1
$\begingroup$

The shortest version of the question:

How find which distribution does the inter-arrivals follow by having the arrival times?


Question in more depth

I did my best to explain the problem briefly but provide enough detail to make it easy to understand. So, please let me know if something needs more explanation.

I am working on modeling the arrival times. I have some devices which collect some information about the passing objects and records the arrival times in the form of aggregation per minute.

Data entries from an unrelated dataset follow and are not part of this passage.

-- ==== Sys2Proof/Laws/PerInstr.lean ====
section
/-! SUPPORT. The family TableMatch: every form's word meets its row's match and mask in
spec/opcode_table.json (spec/30_encoding.md R70: `w & 0xF000 == nibble << 12`). -/

namespace Sys2Proof.Laws

/-- The high nibble of an encoded word is the form's opcode. -/
theorem encode_match (c : BitVec 4) (b : BitVec 12) :
    (c ++ b : Word) &&& 0xF000#16 = c.setWidth 16 <<< 12 := by
  ext k hk
  simp only [BitVec.getElem_and, BitVec.getElem_append, BitVec.getElem_shiftLeft,
    BitVec.getElem_setWidth]
  by_cases h : k < 12
  · interval_cases k <;> simp
  · interval_cases k <;> simp_all

/-- The word of `i`, masked with 0xF000, is its opcode shifted to bits 15 to 12. -/
def TableMatch.Statement (i : Instr) : Prop :=
  encode i &&& 0xF000#16 = i.opcode.setWidth 16 <<< 12

theorem TableMatch.brAny (o : Operands) : TableMatch.Statement (.brAny o) := encode_match _ _
theorem TableMatch.brBelow (o : Operands) : TableMatch.Statement (.brBelow o) := encode_match _ _
theorem TableMatch.brSame (o : Operands) : TableMatch.Statement (.brSame o) := encode_match _ _
theorem TableMatch.brAbove (o : Operands) : TableMatch.Statement (.brAbove o) := encode_match _ _
theorem TableMatch.brClosed (o : Operands) : TableMatch.Statement (.brClosed o) := encode_match _ _
theorem TableMatch.brOpen (o : Operands) : TableMatch.Statement (.brOpen o) := encode_match _ _
theorem TableMatch.rsv6 (o : Operands) : TableMatch.Statement (.rsv6 o) := encode_match _ _
theorem TableMatch.next (o : Operands) : TableMatch.Statement (.next o) := encode_match _ _
theorem TableMatch.brnAny (o : Operands) : TableMatch.Statement (.brnAny o) := encode_match _ _
theorem TableMatch.brnBelow (o : Operands) : TableMatch.Statement (.brnBelow o) := encode_match _ _
theorem TableMatch.brnSame (o : Operands) : TableMatch.Statement (.brnSame o) := encode_match _ _
theorem TableMatch.brnAbove (o : Operands) : TableMatch.Statement (.brnAbove o) := encode_match _ _
theorem TableMatch.brnClosed (o : Operands) : TableMatch.Statement (.brnClosed o) := encode_match _ _
theorem TableMatch.brnOpen (o : Operands) : TableMatch.Statement (.brnOpen o) := encode_match _ _
theorem TableMatch.rsv6n (o : Operands) : TableMatch.Statement (.rsv6n o) := encode_match _ _
theorem TableMatch.jump (o : Operands) : TableMatch.Statement (.jump o) := encode_match _ _

end Sys2Proof.Laws
end

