/-- A powered-on engine with one word at `pc` and one step asked for. -/
def engineAt (pc w : Nat) (inp : ConditionInputs) : State :=
  { State.reset with
    pc := BitVec.ofNat 8 pc
    store := Memory.write [] pc (BitVec.ofNat 16 w)
    pending := [.step inp] }

/-- The `pc` and the 16-bit `out` after one step without a fault. -/
def pcOut (s : State) : Option (Nat × Nat) :=
  match step s with
  | .next t => if t.fault.active then none else some (t.pc.toNat, (readOut t).toNat)
  | _ => none

/-- The fault register, `pc` and `out` after one step. -/
def faultOf (s : State) : Option (FaultReg × Nat × Nat) :=
  match step s with
  | .next t => some (t.fault, t.pc.toNat, (readOut t).toNat)
  | _ => none

/-- The refusal of one step. -/
def refusalOf (s : State) : Option Refusal :=
  match step s with
  | .refused r => some r
  | _ => none

/-- `pc`, `len` and one word after one step: what a `load` or `reset` shows. -/
def shown (s : State) (i : Nat) : Option (Nat × Nat × Nat) :=
  match step s with
  | .next t => some (t.pc.toNat, t.len.toNat, (Memory.read t.store i).toNat)
  | _ => none

/-! ## Well-formedness: each check refuses an ill-formed term (R25, R67, R121) -/

theorem test_wf_inRange : (⟨255, 1, 1, 1, 1, 7, 1⟩ : Record).wellFormed = true := by decide
theorem test_wf_jumpAddr : (⟨256, 0, 0, 0, 0, 0, 0⟩ : Record).wellFormed = false := by decide
theorem test_wf_reqMoveUp : (⟨0, 2, 0, 0, 0, 0, 0⟩ : Record).wellFormed = false := by decide
theorem test_wf_reqMoveDown : (⟨0, 0, 2, 0, 0, 0, 0⟩ : Record).wellFormed = false := by decide
theorem test_wf_reqDoorState : (⟨0, 0, 0, 2, 0, 0, 0⟩ : Record).wellFormed = false := by decide
theorem test_wf_reqReset : (⟨0, 0, 0, 0, 2, 0, 0⟩ : Record).wellFormed = false := by decide
theorem test_wf_condSel : (⟨0, 0, 0, 0, 0, 8, 0⟩ : Record).wellFormed = false := by decide
theorem test_wf_condInv : (⟨0, 0, 0, 0, 0, 0, 2⟩ : Record).wellFormed = false := by decide
theorem test_wf_programTooLong : programFits (List.replicate 257 ⟨0, 0, 0, 0, 0, 0, 0⟩) = false := by
  unfold programFits
  rw [List.length_replicate]
  decide

/-! ## Decoding: one word per form, bit by bit from the patterns `vsss rodu jjjjjjjj` of R131 to R161 -/

theorem test_decode_brAny :
    decode 0b0000_0100_00000010#16 = .brAny ⟨2, false, false, true, false⟩ := by decide
theorem test_decode_brBelow :
    decode 0b0001_0010_00110100#16 = .brBelow ⟨52, false, true, false, false⟩ := by decide
theorem test_decode_brSame :
    decode 0b0010_0000_00001101#16 = .brSame ⟨13, false, false, false, false⟩ := by decide
theorem test_decode_brAbove :
    decode 0b0011_0000_00001011#16 = .brAbove ⟨11, false, false, false, false⟩ := by decide
theorem test_decode_brClosed :
    decode 0b0100_0001_00100000#16 = .brClosed ⟨32, true, false, false, false⟩ := by decide
theorem test_decode_brOpen :
    decode 0b0101_1000_00000111#16 = .brOpen ⟨7, false, false, false, true⟩ := by decide
theorem test_decode_rsv6 :
    decode 0b0110_1010_00101100#16 = .rsv6 ⟨44, false, true, false, true⟩ := by decide
theorem test_decode_next :
    decode 0b0111_0011_00000000#16 = .next ⟨0, true, true, false, false⟩ := by decide
theorem test_decode_brnAny :
    decode 0b1000_0100_00000000#16 = .brnAny ⟨0, false, false, true, false⟩ := by decide
theorem test_decode_brnBelow :
    decode 0b1001_0010_11111111#16 = .brnBelow ⟨255, false, true, false, false⟩ := by decide
theorem test_decode_brnSame :
    decode 0b1010_0001_00001100#16 = .brnSame ⟨12, true, false, false, false⟩ := by decide
theorem test_decode_brnAbove :
    decode 0b1011_0000_00000011#16 = .brnAbove ⟨3, false, false, false, false⟩ := by decide
theorem test_decode_brnClosed :
    decode 0b1100_0000_00000011#16 = .brnClosed ⟨3, false, false, false, false⟩ := by decide
theorem test_decode_brnOpen :
    decode 0b1101_0100_00001111#16 = .brnOpen ⟨15, false, false, true, false⟩ := by decide
theorem test_decode_rsv6n :
    decode 0b1110_0000_00000000#16 = .rsv6n ⟨0, false, false, false, false⟩ := by decide
theorem test_decode_jump :
    decode 0b1111_1100_00000000#16 = .jump ⟨0, false, false, true, true⟩ := by decide
/-- 95 section 2.1: 0x1234. -/
theorem test_decodeFields : decodeFields 0x1234#16 = ⟨52, false, true, false, false, 1, false⟩ := by
  decide
theorem test_decodeTableWord : decodeTableWord 16 0xF905 = some (.jump ⟨5, true, false, false, true⟩) := by
  decide
theorem test_decodeTableWord_tooWide : decodeTableWord 24 0 = none := by decide

/-! ## Encoding (95 section 2.2, with truncation) -/

theorem test_encode_record : (⟨2, 0, 0, 1, 0, 0, 0⟩ : Record).encode = 0x0402 := by decide
theorem test_encode_truncates : (⟨300, 2, 3, 0, 1, 14, 2⟩ : Record).encode = 0x6A2C := by decide
theorem test_encode_instr : encode (.jump ⟨5, true, false, false, true⟩) = 0xF905 := by decide

/-! ## Assembler notation (R74, R75) -/

theorem test_assemble :
    (assemble [] ⟨"JUMP", .number 0, [.opened, .rst]⟩).map encode = some 0xFC00 := by decide
theorem test_lineText : (⟨"JUMP", .number 0, [.opened, .rst]⟩ : AsmLine).text = "JUMP 0, OPEN, RST" := by
  decide
/-- The words of P3 (95 section 3), its target 2 written as a label. -/
theorem test_assembleSource : (assembleSource
    [ ⟨none, .inl ⟨"BR.SAME", .label "BAD", [.opened]⟩⟩, ⟨none, .inl ⟨"JUMP", .number 0, []⟩⟩,
      ⟨some "BAD", .inl ⟨"RSV6", .number 0, []⟩⟩ ]).map (List.map encode) =
    some [0x2402, 0xF000, 0x6000] := by decide
theorem test_pseudo : encode (expandPseudo 9 (.waitUntil .same [.down])) = 0xA209 := by decide

/-! ## The selector (95 section 2.3; snapshot U, C, O) -/

theorem test_selector_anyInverted : evaluate true 0 (snap false false true true true) = .ok false := rfl
theorem test_selector_outOfRange : evaluate false 8 none' = .error .condSelOutOfRange := rfl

For example

2 objects arrived at t1, t1=60 sec

3 objects arrived at t2, t2=120 sec

I am interested to see what distribution the inter-arrivals (not arrival-times) of these objects have, and I have some difficulty to find the best approach.


Proposed solution

I am thinking of these three approaches and appreciate any help:

  1. Fit the collected arrival times and see what distribution these arrival times have. Well, this gives me the best distribution for arrival time not inter-arrival. So, I could not consider this.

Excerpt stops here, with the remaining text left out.